[Recorded data]
________

-- ==== Sys2Proof/Machine/Update.lean ====
section
/-! DEFINITION. The parameter update (10_parameter_update.md R258–R274) and STEP_CLOSE (R32, R244, R256, R461). -/

namespace Sys2Proof.Machine

/-! ## Tables (R263–R265, R457) -/

/-- Fields of an UPDATE. -/
def Slot.upCores (v : Slot) : Nat × Nat := (bits (v.word 5) 31 24, bits (v.word 5) 40 32)
def Slot.upEntries (v : Slot) : Nat := bits (v.word 5) 16 0
def Slot.upMul (v : Slot) : FVal := v32 (bits (v.word 6) 31 0)

/-- A row of the coefficient table (R263): its control flags and its FP32 fields as values. -/
structure Coef where
  ctl : Nat
  gScale : FVal
  beta1 : FVal
  alpha1 : FVal
  beta2 : FVal
  alpha2 : FVal
  aM : FVal
  aG : FVal
  cV : FVal
  eps : FVal
  eta : FVal
  rho : FVal
  seed : Nat
  clip : FVal
  deriving DecidableEq, Repr

/-- A row from its bytes; none where R264 finds it invalid. -/
def parseCoef (bs : List Byte) : Option Coef :=
  let f := fun (o : Nat) => v32 (field bs o 4)
  let ctl := field bs 0 4
  let clip := f 0x38
  if Nat.land ctl 0xFFFFC0E0 ≠ 0 || field bs 0x3C 4 ≠ 0 || bits ctl 9 8 = 3 || bits ctl 11 10 = 3 || bits ctl 13 12 = 3 ||
      (bit ctl 2 && bit ctl 1) || clip.isNan || (clip.sign && !clip.isZero) then none
  else some ⟨ctl, f 4, f 8, f 0xC, f 0x10, f 0x14, f 0x18, f 0x1C, f 0x20, f 0x24, f 0x28, f 0x2C, field bs 0x30 8, clip⟩

def Coef.mOn (c : Coef) : Bool := bit c.ctl 0
def Coef.vOn (c : Coef) : Bool := bit c.ctl 1
def Coef.rnd (c : Coef) (hi lo : Nat) : Rnd := (Rnd.ofCode (bits c.ctl hi lo)).getD .rne

/-- An entry of the update table (R265). -/
structure Entry where
  w : Nat
  m : Nat
  mScale : Nat
  v : Nat
  vScale : Nat
  g : Nat
  mask : Nat
  wk : Nat
  wkScale : Nat
  owner : Nat
  rows : Nat
  cols : Nat
  pair : Bool
  wkBlock : Nat
  wkType : Nat
  gType : Nat
  group : Nat
  pos : Nat
  deriving DecidableEq, Repr

/-- An entry from its bytes; none where a reserved field is not zero. -/
def parseEntry (bs : List Byte) : Option Entry :=
  let f := fun (o : Nat) => field bs o 8
  let k := f 0x58
  if bits k 63 28 ≠ 0 || bits (f 0x60) 63 48 ≠ 0 || field bs 0x68 24 ≠ 0 then none
  else
    some { w := f 0, m := f 8, mScale := f 0x10, v := f 0x18, vScale := f 0x20, g := f 0x28, mask := f 0x30, wk := f 0x38, wkScale := f 0x40,
           owner := f 0x48, rows := bits (f 0x50) 31 0, cols := bits (f 0x50) 63 32, pair := bit k 27, wkBlock := bits k 26 24,
           wkType := bits k 23 16, gType := bits k 15 8, group := bits k 7 0, pos := f 0x60 }

/-! ## The tensors of an entry (R258, R259) -/

/-- A dense matrix of this room as a tensor. -/
def denseMatrix (ty : EType) (b : Block) (base scale rows cols : Nat) : Tensor :=
  ⟨{ raw := [], ty := ty, block := b, rank := 2, owned := false, e5inf := false, hf19Rne := false, base := base, scaleBase := scale,
     ownerTable := 0, version := 0, size := [cols, rows, 1, 1, 1, 1, 1, 1], stride := [1, cols, 0, 0, 0, 0, 0, 0] },
   0, [⟨base, 0, cols, 0, scale, 0⟩]⟩

def Entry.tw (e : Entry) : Tensor := denseMatrix .split .none e.w 0 e.rows e.cols
def Entry.tm (e : Entry) : Tensor := denseMatrix .e4m3 .mx e.m e.mScale e.rows e.cols
def Entry.tv (e : Entry) : Tensor := denseMatrix .u8v .mx e.v e.vScale e.rows e.cols
def Entry.twk (e : Entry) : Tensor :=
  denseMatrix ((EType.ofCode e.wkType).getD .e4m3) ((Block.ofCode e.wkBlock).getD .none) e.wk e.wkScale e.rows e.cols

/-- Bytes of a gradient element, and its extent. -/
def Entry.gWidth (e : Entry) : Nat := if e.pair then 8 else if e.gType = 4 then 2 else 4
def Entry.gExtent (e : Entry) : Nat × Nat := (e.g, e.rows * e.cols * e.gWidth)

/-- The entry has no elements. -/
def Entry.empty (e : Entry) : Bool := e.rows == 0 || e.cols == 0

/-- Ranges an entry may read, and ranges it writes. -/
def Entry.reads (e : Entry) (c : Coef) : List (Nat × Nat) :=
  if e.empty then []
  else e.tw.extents ++ (if c.mOn then e.tm.extents else []) ++ (if c.vOn then e.tv.extents else []) ++ [e.gExtent] ++
    (if e.mask = 0 then [] else [(e.mask, cdiv (cdiv e.rows 16) 8)])
def Entry.writes (e : Entry) (c : Coef) : List (Nat × Nat) :=
  (if e.empty then []
   else e.tw.extents ++ (if c.mOn then e.tm.extents else []) ++ (if c.vOn then e.tv.extents else []) ++
     (if e.wkType = 0 then [] else e.twk.extents)) ++ (if e.owner = 0 then [] else [(e.owner + 0x10, 8)])

/-- R259: working types and their block shapes. -/
def wkOk (ty b : Nat) : Bool :=
  (ty == 0 && b == 0) || ((ty == 2 || ty == 3) && decide (b ≤ 1)) || (ty == 1 && b == 1) || (ty == 4 && b == 0)

/-- R266: an entry that makes the UPDATE invalid. -/
def State.entryBad (s : State) (e : Entry) (c : Coef) : Bool :=
  !wkOk e.wkType e.wkBlock || !(if e.pair then e.gType == 7 else e.gType == 7 || e.gType == 4) ||
  e.w % 4 != 0 || e.g % e.gWidth != 0 ||
  (decide (1 < e.rows) && (((c.mOn || c.vOn) && e.cols % 32 != 0) || (e.wkBlock == 1 && e.cols % 16 != 0))) ||
  (e.reads c ++ e.writes c).any fun r => !s.isLocal r.1

/-! ## The recurrence (R261, R262) -/

/-- fma: one rounding of x × y + z. -/
def fma (x y z : FVal) : FVal := flv ((x.mul y).add z)

/-- What one element becomes: its moments, its weight code, whether it kept its state (R262), whether u was clipped, and the wide value of the
weight step. -/
structure Stepped where
  m : FVal
  v : FVal
  w : Nat
  kept : Bool
  clipped : Bool
  w1 : FVal
  wide : FVal
  deriving DecidableEq, Repr

/-- u of R261. -/
def Coef.stepU (c : Coef) (d v1 : FVal) : FVal :=
  if bit c.ctl 2 then (if d.isNan then d else if d.isZero then .zero false else .fin d.sign 1 0)
  else if !c.vOn then d
  else if bit c.ctl 3 then flv (d.div (flv ((flv (flv (c.cV.mul v1)).sqrt).add c.eps)))
  else flv (d.mul (v32 (special32 0x12 (fl (fma c.cV v1 c.eps)))))

/-- The recurrence for one element with weight code `w`, moments `m`, `v`, gradient `g`. -/
def Coef.element (c : Coef) (mul : FVal) (w : Nat) (m v g : FVal) : Stepped :=
  let gt := flv (g.mul (flv (c.gScale.mul mul)))
  let m1 := if c.mOn then fma c.beta1 m (flv (c.alpha1.mul gt)) else .zero false
  let v1 := if c.vOn then fma c.beta2 v (flv (c.alpha2.mul (flv (gt.mul gt)))) else .zero false
  let ag := flv (c.aG.mul gt)
  let d := if c.mOn then fma c.aM m1 ag else ag
  let u0 := c.stepU d v1
  let u := c.clip.neg.maxnum false (u0.maxnum true c.clip)
  let x := EType.val .split w
  let step := flv (c.eta.neg.mul u)
  let wide := (x.mul c.rho).add step
  let w1 := flv wide
  let bad := [gt, m1, v1, u, w1].any fun y => !y.isFin
  if bad then ⟨m, v, w, true, fl u != fl u0, w1, wide⟩
  else ⟨m1, v1, (EType.conv .split .rne false 0 w1).1, false, fl u != fl u0, w1, wide⟩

________

> EXERCISE DETAILS: Find each line in the records above that contains "extents", and copy it.

> EXERCISE OUTPUT:
  else e.tw.extents ++ (if c.mOn then e.tm.extents else []) ++ (if c.vOn then e.tv.extents else []) ++ [e.gExtent] ++
   else e.tw.extents ++ (if c.mOn then e.tm.extents else []) ++ (if c.vOn then e.tv.extents else []) ++
     (if e.wkType = 0 then [] else e.twk.extents)) ++ (if e.owner = 0 then [] else [(e.owner + 0x10, 8)])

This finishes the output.